**Exercise inputs**
-- ==== Sys2Proof/Machine/WellOps.lean ====
section
/-! DEFINITION. A well's control (chapter 6): start and stop, writes of contexts, commit and unload,
captures; and the registers of the well block as reads and writes see them (R47, R79, R123 to R126, R153
to R156, R178 to R193, R235 to R237, R289 to R292). -/

namespace Sys2Proof.Machine

/-! ### Contexts -/

/-- Switch setting of unit f in context x. -/
def Well.swSet (y : Well) (x f : Nat) : W64 := SMap.get (fun _ => 0) y.switches (96 * x + f)
/-- Program word i of context x of a slice's thread. -/
def Slice.progWord (y : Slice) (x i : Nat) : W64 := SMap.get (fun _ => 0) y.prog (256 * x + i)

/-- A context takes writes in EMPTY and LOADING; a write makes it LOADING. A failed well is held in reset and takes
none (R25, R170, R179). -/
def ctxWrite (s : State) (w x : Nat) (f : Well → Well) : State :=
  let y := s.well w
  match y.ctxState x with
  | .empty | .loading => if y.run = .failed then s else s.setWell w (f (y.setCtx x .loading))
  | .committing | .committed => s

/-- Writes a half of a schedule word. -/
def swWrite (s : State) (w x f i half : Nat) (v : W64) : State :=
  ctxWrite s w x fun y => { y with sw := SMap.set (fun _ => 0) y.sw (swKey x f i half) v }
/-- Writes a switch setting. -/
def switchWrite (s : State) (w x f : Nat) (v : W64) : State :=
  ctxWrite s w x fun y => { y with switches := SMap.set (fun _ => 0) y.switches (96 * x + f) v }
/-- Writes a program word (R126). -/
def progWrite (s : State) (w i x n : Nat) (v : W64) : State :=
  ctxWrite s w x fun y => y.setSlice i { y.slice i with
    prog := SMap.set (fun _ => 0) (y.slice i).prog (256 * x + n) v }

/-- Context and group that the window shows (R188). -/
def smwCtx (y : Well) : Nat := bits y.smwSel 2 2
/-- GROUP. -/
def smwGroup (y : Well) : Nat := bits y.smwSel 0 2

/-- `SMW_WRITE`: through the window, of the selected context and, for a schedule word, the selected group;
a program word has a place of its own (R126, R178). -/
def execSmwWrite (w : WellIx) (a : SmwTarget) (v : W64) (s : State) : Out := clocked s <|
  let y := s.well w.val
  .next (if s.hasWell w.val then
      match a with
      | .word f i high =>
        if f.val / 32 = smwGroup y then swWrite s w.val (smwCtx y) f.val i.val (b2n high) v else s
      | .switch f => switchWrite s w.val (smwCtx y) f.val v
      | .program south sl x i => progWrite s w.val (sl.val + 4 * b2n south) x.val i.val v
    else s)

/-- The words whose CRC a commit checks, in order (R180). -/
def commitWords (y : Well) (x : Nat) : List W64 :=
  ((List.range 96).flatMap fun f => (List.range 512).flatMap fun i =>
      [y.swHalf x f i 0, y.swHalf x f i 1])
    ++ (List.range 96).map (y.swSet x)
    ++ (List.range 8).flatMap fun i => (List.range 256).map ((y.slice i).progWord x)

/-- Outputs that a schedule word's route masks name (R202, R209). -/
def wordNames (v : W128) (d : Nat) : Bool :=
  match swFields v with
  | some (_, .cu _ c) => routeHas c.route d
  | some (_, .mem m) => routeHas m.a.route d || routeHas m.b.route d
  | _ => false

/-- Output d of unit f has two drivers in context x (R181). -/
def wireConflict (y : Well) (x f d : Nat) : Bool :=
  let c := srcCode (y.swSet x f) d
  c != 0 && decide (c < 6) && (List.range 512).any fun i => wordNames (y.swWord x f i) d

/-- The first conflicting unit and direction. -/
def firstConflict (y : Well) (x : Nat) : Option (Nat × Nat) :=
  ((List.range 96).flatMap fun f => (List.range 4).map fun d => (f, d)).find? fun p =>
    wireConflict y x p.1 p.2

/-- `SF_COMMIT` is written: GO or UNLOAD of a context, unless the engine is busy or both are asked
(R179, R182, R188). DEDUCED: log 45. -/
def commitGo (s : State) (w x : Nat) : State :=
  let y := s.well w
  if y.busy.isSome || y.run == .failed then s
  else
    match y.ctxState x with
    | .empty | .loading => s.setWell w { y.setCtx x .committing with busy := some (false, x) }
    | .committing | .committed => s

/-- `SF_COMMIT_GO`. -/
def execSfCommitGo (w : WellIx) (ctx : BitVec 2) (s : State) : Out := clocked s <|
  .next (if s.hasWell w.val then commitGo s w.val ctx.toNat else s)

/-- The outcome of the walk over the wires: the first conflict, or none (R180, R181). -/
def commitVerdict (y : Well) (x : Nat) : Option (Nat × Nat) → Well
  | some p => { y.setCtx x .loading with result := 0x20, resUnit := p.1, resDir := p.2 }
  | none => { y.setCtx x .committed with result := 0 }

/-- A commit ends (R180, R181). -/
def commitEnd (s : State) (w x : Nat) : State :=
  let y := s.well w
  let y := { y with busy := none }
  s.setWell w (if crcWords (commitWords y x) ≠ y.commitCrc.toNat then
    { y.setCtx x .loading with result := 0x21 }
  else commitVerdict y x (firstConflict y x))

/-- `COMMIT_COMPLETE`. -/
def execCommitComplete (w : WellIx) (s : State) : Out := clocked s <|
  match (s.well w.val).busy with
  | some (false, x) => .next (commitEnd s w.val x)
  | _ => .next s

/-- A thread names context x: its current one, while it runs. -/
def threadNames (y : Well) (x : Nat) : Bool :=
  (List.range 8).any fun i => (y.slice i).active && (y.slice i).ctx == x

/-- An unload of context x is refused (R182). DEDUCED: log 46. -/
def unloadRefused (y : Well) (x : Nat) : Bool :=
  (y.run == .running && y.ctx == x)
    || ((List.range 96).any fun f => ((y.unit f).wait.map (·.ctx)) == some x)
    || threadNames y x
    || (y.run == .running && (y.ctlCtx == x || (List.range 8).any fun i => (y.slice i).ctlCtx == x))

/-- An unload is asked for (R182). -/
def unloadGo (s : State) (w x : Nat) : State :=
  let y := s.well w
  if y.busy.isSome || y.ctxState x != .committed then s
  else if unloadRefused y x then s.setWell w { y with result := 0x21 }
  else s.setWell w { y with busy := some (true, x) }

/-- `SF_COMMIT_UNLOAD`. -/
def execSfCommitUnload (w : WellIx) (ctx : BitVec 2) (s : State) : Out := clocked s <|
  .next (if s.hasWell w.val then unloadGo s w.val ctx.toNat else s)

/-- Keys from lo to hi − 1 leave a store: they read their default. -/
def clearRange {α : Type} (m : SMap α) (lo hi : Nat) : SMap α :=
  m.filter fun p => decide (p.1 < lo) || decide (hi ≤ p.1)

/-- Context x is cleared and EMPTY (R182). -/
def clearCtx (y : Well) (x : Nat) : Well :=
  let y := (List.range 8).foldl (fun (y : Well) i =>
    y.setSlice i { y.slice i with prog := clearRange (y.slice i).prog (256 * x) (256 * x + 256) }) y
  { y.setCtx x .empty with sw := clearRange y.sw (swKey x 0 0 0) (swKey (x + 1) 0 0 0)
                           switches := clearRange y.switches (96 * x) (96 * x + 96) }

/-- An unload ends. -/
def unloadEnd (s : State) (w x : Nat) : State :=
  s.setWell w { clearCtx (s.well w) x with busy := none, result := 0 }

/-- `UNLOAD_COMPLETE`. -/
def execUnloadComplete (w : WellIx) (s : State) : Out := clocked s <|
  match (s.well w.val).busy with
  | some (true, x) => .next (unloadEnd s w.val x)
  | _ => .next s

/-! ### Captures -/

/-- Sideband bits with VALID lowest (R163, R185). -/
def capSb (valid : Bool) (b : Sideband) : Nat := if valid then 1 + 2 * sbBits b else 0

/-- A line's eight words at offset o of a record. -/
def capLine (o : Nat) (l : Line) : List (Nat × Nat) :=
  (List.range 8).map fun i => (o / 8 + i, laneOf l.toNat 64 i)

/-- A word that output d has put on its link is still on its way. -/
def outValid (s : State) (w f d : Nat) : Bool :=
  (List.range 4).any fun ch =>
    match outDest s w f d ch with
    | .inside t => (s.well w).flights.any fun g => g.dest == t
    | .across t k _ => ((s.well t).crossing k).any fun p => p.1 != 0
    | .nowhere => false

/-- Pack phase of a unit at a `CVT`, of its reads or, when it widens, of its writes; and the issues still to
come before the one that writes (R220). DEDUCED: log 158. -/
def capCvt (y : Well) (f : Nat) : Nat × Nat :=
  let u := y.unit f
  match swFields (y.swWord y.ctx f u.pc) with
  | some (_, .cu .cvt c) =>
    let r := cvtRatio c.fmt c.ofmt
    let k := if u.reps = 0 then 0 else u.cvtPhase
    (k % Nat.max r.1 r.2, r.1 - 1 - k % r.1)
  | _ => (0, 0)

/-- The capture record of unit f, as 8-byte places and values (R185, R220). A loop count of 65,536
shows as 0. DEDUCED: log 43. DEDUCED: log 158. -/
def capRecord (s : State) (w f : Nat) : List (Nat × Nat) :=
  let y := s.well w
  let u := y.unit f
  let rep := bits (y.swWord y.ctx f u.pc) 96 16
  let cvt := capCvt y f
  let head : Nat := u.pc + y.ctx <<< 9 + b2n u.wait.isSome <<< 11
    + ((u.wait.map (·.ctx)).getD 0) <<< 12 + b2n ((u.wait.map (·.force)).getD false) <<< 14
    + (rep - u.reps) <<< 16 + u.preds.toNat <<< 32
  let loops := (List.range 4).map fun l =>
    let p := u.loops.getD l .none
    (1 + l, p.first + p.last <<< 16 + (p.left % 65536) <<< 32 + b2n p.active <<< 63)
  let ports := (List.range 5).flatMap fun i =>
    let q := u.port i
    (8 + i, q.length + b2n (decide (8 ≤ loadOf y (.port f i))) <<< 4
        + (match q.head? with | some wd => capSb true wd.sb | none => 0) <<< 5)
      :: capLine (0x80 + 64 * i) ((q.headD Word.zero).data)
  let outs := (List.range 4).flatMap fun d =>
    let wd := SMap.get (fun _ => Word.zero) u.outs d
    (0x78 + d, capSb (outValid s w f d) wd.sb) :: capLine (0x1C0 + 64 * d) wd.data
  let own := if f < 48 then
      (7, (List.range 16).foldl (fun v j => v + b2n (u.pendingReg j) <<< j) 0)
        :: (List.range 16).flatMap fun j => capLine (0x400 + 64 * j) (u.reg j)
    else (List.range 3).flatMap fun g =>
      let a := u.ag g
      let owed := if g = 0 then u.rOwedA.isSome else if g = 1 then u.rOwedB.isSome
        else u.wPend.any (·.late)
      (0x80 + 8 * g, (List.range 5).foldl (fun v d => v + (a.idx.getD d 0) <<< (12 * d)) 0
          + b2n a.ended <<< 60 + b2n owed <<< 61)
        :: (List.range 5).map fun k => (0x81 + 8 * g + k, (a.parts.getD k 0).toNat)
  (0, head) :: (6, u.tagT.toNat + (cvt.1 % 4) <<< 8 + (cvt.2 % 8) <<< 16) :: loops ++ ports ++ outs ++ own

/-- The records of every unit. -/
def capAll (s : State) (w : Nat) : SMap W64 :=
  (List.range 96).foldl (fun m f =>
    (capRecord s w f).foldl (fun m p =>
      SMap.set (fun _ => 0) m (256 * f + p.1) (BitVec.ofNat 64 p.2)) m) []

/-- A capture is triggered for a cause: 0 armed stroke, 1 NOW, 2 STALL_CYCLE. It is taken unless one
is held (R184, R190). -/
def capTake (s : State) (w cause : Nat) : State :=
  let y := s.well w
  let y := if cause = 1 then { y with capNow := false } else y
  if y.capValid then s.setWell w { y with capLost := true }
  else
    s.setWell w { y with cap := capAll s w, capValid := true, capCause := cause, capStroke := y.strokes
                         capArm := y.capArm && cause != 0 }

/-- `SF_CAPTURE` is written. `NOW` is taken at once in a well that is frozen or does not run, else at
the end of the stroke (R184, R190). -/
def captureWrite (s : State) (w : Nat) (v : W32) : State :=
  let y := s.well w
  let s := s.setWell w { y with capArm := bitAt v 31, capOnStall := bitAt v 29 }
  if !bitAt v 30 then s
  else if y.frozen || y.run != .running then capTake s w 1
  else s.setWell w { s.well w with capNow := true }

/-- `SF_CAPTURE_ARM`: the stroke, then the arming. -/
def execSfCaptureArm (w : WellIx) (at_ : W64) (onStall : Bool) (s : State) : Out := clocked s <|
  .next (if s.hasWell w.val then
      captureWrite (s.setWell w.val { s.well w.val with capAt := at_ }) w.val
        (BitVec.ofNat 32 (1 <<< 31 + b2n onStall <<< 29))
    else s)

/-- `SF_CAPTURE_NOW`; ARM and ON_STALL stay as they are. -/
def execSfCaptureNow (w : WellIx) (s : State) : Out := clocked s <|
  let y := s.well w.val
  .next (if s.hasWell w.val then
      captureWrite s w.val
        (BitVec.ofNat 32 (b2n y.capArm <<< 31 + 1 <<< 30 + b2n y.capOnStall <<< 29))
    else s)

/-- A capture is due at the end of a stroke (R184). -/
def capDue (y : Well) : Option Nat :=
  if y.capNow then some 1 else if y.capArm && y.strokes == y.capAt.toNat then some 0 else none

/-- Every capture due is taken. -/
def captureDue (s : State) (w : Nat) : State :=
  let s := if (s.well w).capNow then capTake s w 1 else s
  let y := s.well w
  if y.capArm && y.strokes == y.capAt.toNat then capTake s w 0 else s

/-- `CAPTURE_TAKEN`. -/
def execCaptureTaken (w : WellIx) (s : State) : Out := clocked s <|
  .next (if s.hasWell w.val && (capDue (s.well w.val)).isSome then captureDue s w.val else s)

/-! ### Start and stop -/

/-- Every unit clears as at a switch (R218). -/
def unitsCleared (y : Well) : Well :=
  (List.range 96).foldl (fun (y : Well) f => y.setUnit f (y.unit f).cleared) y

/-- The well starts at word 0 of `SF_CTRL.CTX`, or the write is discarded with a log entry (R172, R183,
R190, R218). -/
def wellStart (s : State) (w : Nat) : State :=
  let y := s.well w
  if y.run != .running && y.run != .failed && y.ctxState y.ctlCtx == .committed then
    let y := unitsCleared y
    s.setWell w { y with run := .running, frozen := false, ctx := y.ctlCtx, strokes := 0
                         frozenCount := 0, discCount := 0, watch := 0, seg := y.ctlCtx }
  else logOnly s (mkFault stCtxInvalid 3 (unitNo w 127))

/-- The well stops at the stroke boundary; switch waits are abandoned, and the side ports have every bank
(R29, R186). DEDUCED: log 44. -/
def wellStop (s : State) (w : Nat) : State :=
  let y := s.well w
  if y.run == .running then
    let y := (List.range 96).foldl (fun (y : Well) f =>
      y.setUnit f { y.unit f with wait := none }) y
    retryAll (s.setWell w { y with run := .stopped, frozen := false, watch := 0, banks := [] }) w
  else s

/-- A write of `SF_CTRL` (R186). -/
def sfCtrlWrite (s : State) (w : Nat) (v : W32) : State :=
  let s := s.setWell w { s.well w with ctlCtx := bits v 28 2 }
  if bitAt v 30 then wellStop s w else if bitAt v 31 then wellStart s w else s

/-- `SF_START`. -/
def execSfStart (w : WellIx) (ctx : BitVec 2) (s : State) : Out := clocked s <|
  .next (if s.hasWell w.val then
      sfCtrlWrite s w.val (BitVec.ofNat 32 (1 <<< 31 + ctx.toNat <<< 28))
    else s)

**What the task asks**
Restate word for word the entries above from the line with "DEDUCED: log 46. -/" through the line with "let y := (List.range 8).foldl", inclusive, leaving out everything else.

**Worked solution**
/-- An unload of context x is refused (R182). DEDUCED: log 46. -/
def unloadRefused (y : Well) (x : Nat) : Bool :=
  (y.run == .running && y.ctx == x)
    || ((List.range 96).any fun f => ((y.unit f).wait.map (·.ctx)) == some x)
    || threadNames y x
    || (y.run == .running && (y.ctlCtx == x || (List.range 8).any fun i => (y.slice i).ctlCtx == x))

/-- An unload is asked for (R182). -/
def unloadGo (s : State) (w x : Nat) : State :=
  let y := s.well w
  if y.busy.isSome || y.ctxState x != .committed then s
  else if unloadRefused y x then s.setWell w { y with result := 0x21 }
  else s.setWell w { y with busy := some (true, x) }

/-- `SF_COMMIT_UNLOAD`. -/
def execSfCommitUnload (w : WellIx) (ctx : BitVec 2) (s : State) : Out := clocked s <|
  .next (if s.hasWell w.val then unloadGo s w.val ctx.toNat else s)

/-- Keys from lo to hi − 1 leave a store: they read their default. -/
def clearRange {α : Type} (m : SMap α) (lo hi : Nat) : SMap α :=
  m.filter fun p => decide (p.1 < lo) || decide (hi ≤ p.1)

/-- Context x is cleared and EMPTY (R182). -/
def clearCtx (y : Well) (x : Nat) : Well :=
  let y := (List.range 8).foldl (fun (y : Well) i =>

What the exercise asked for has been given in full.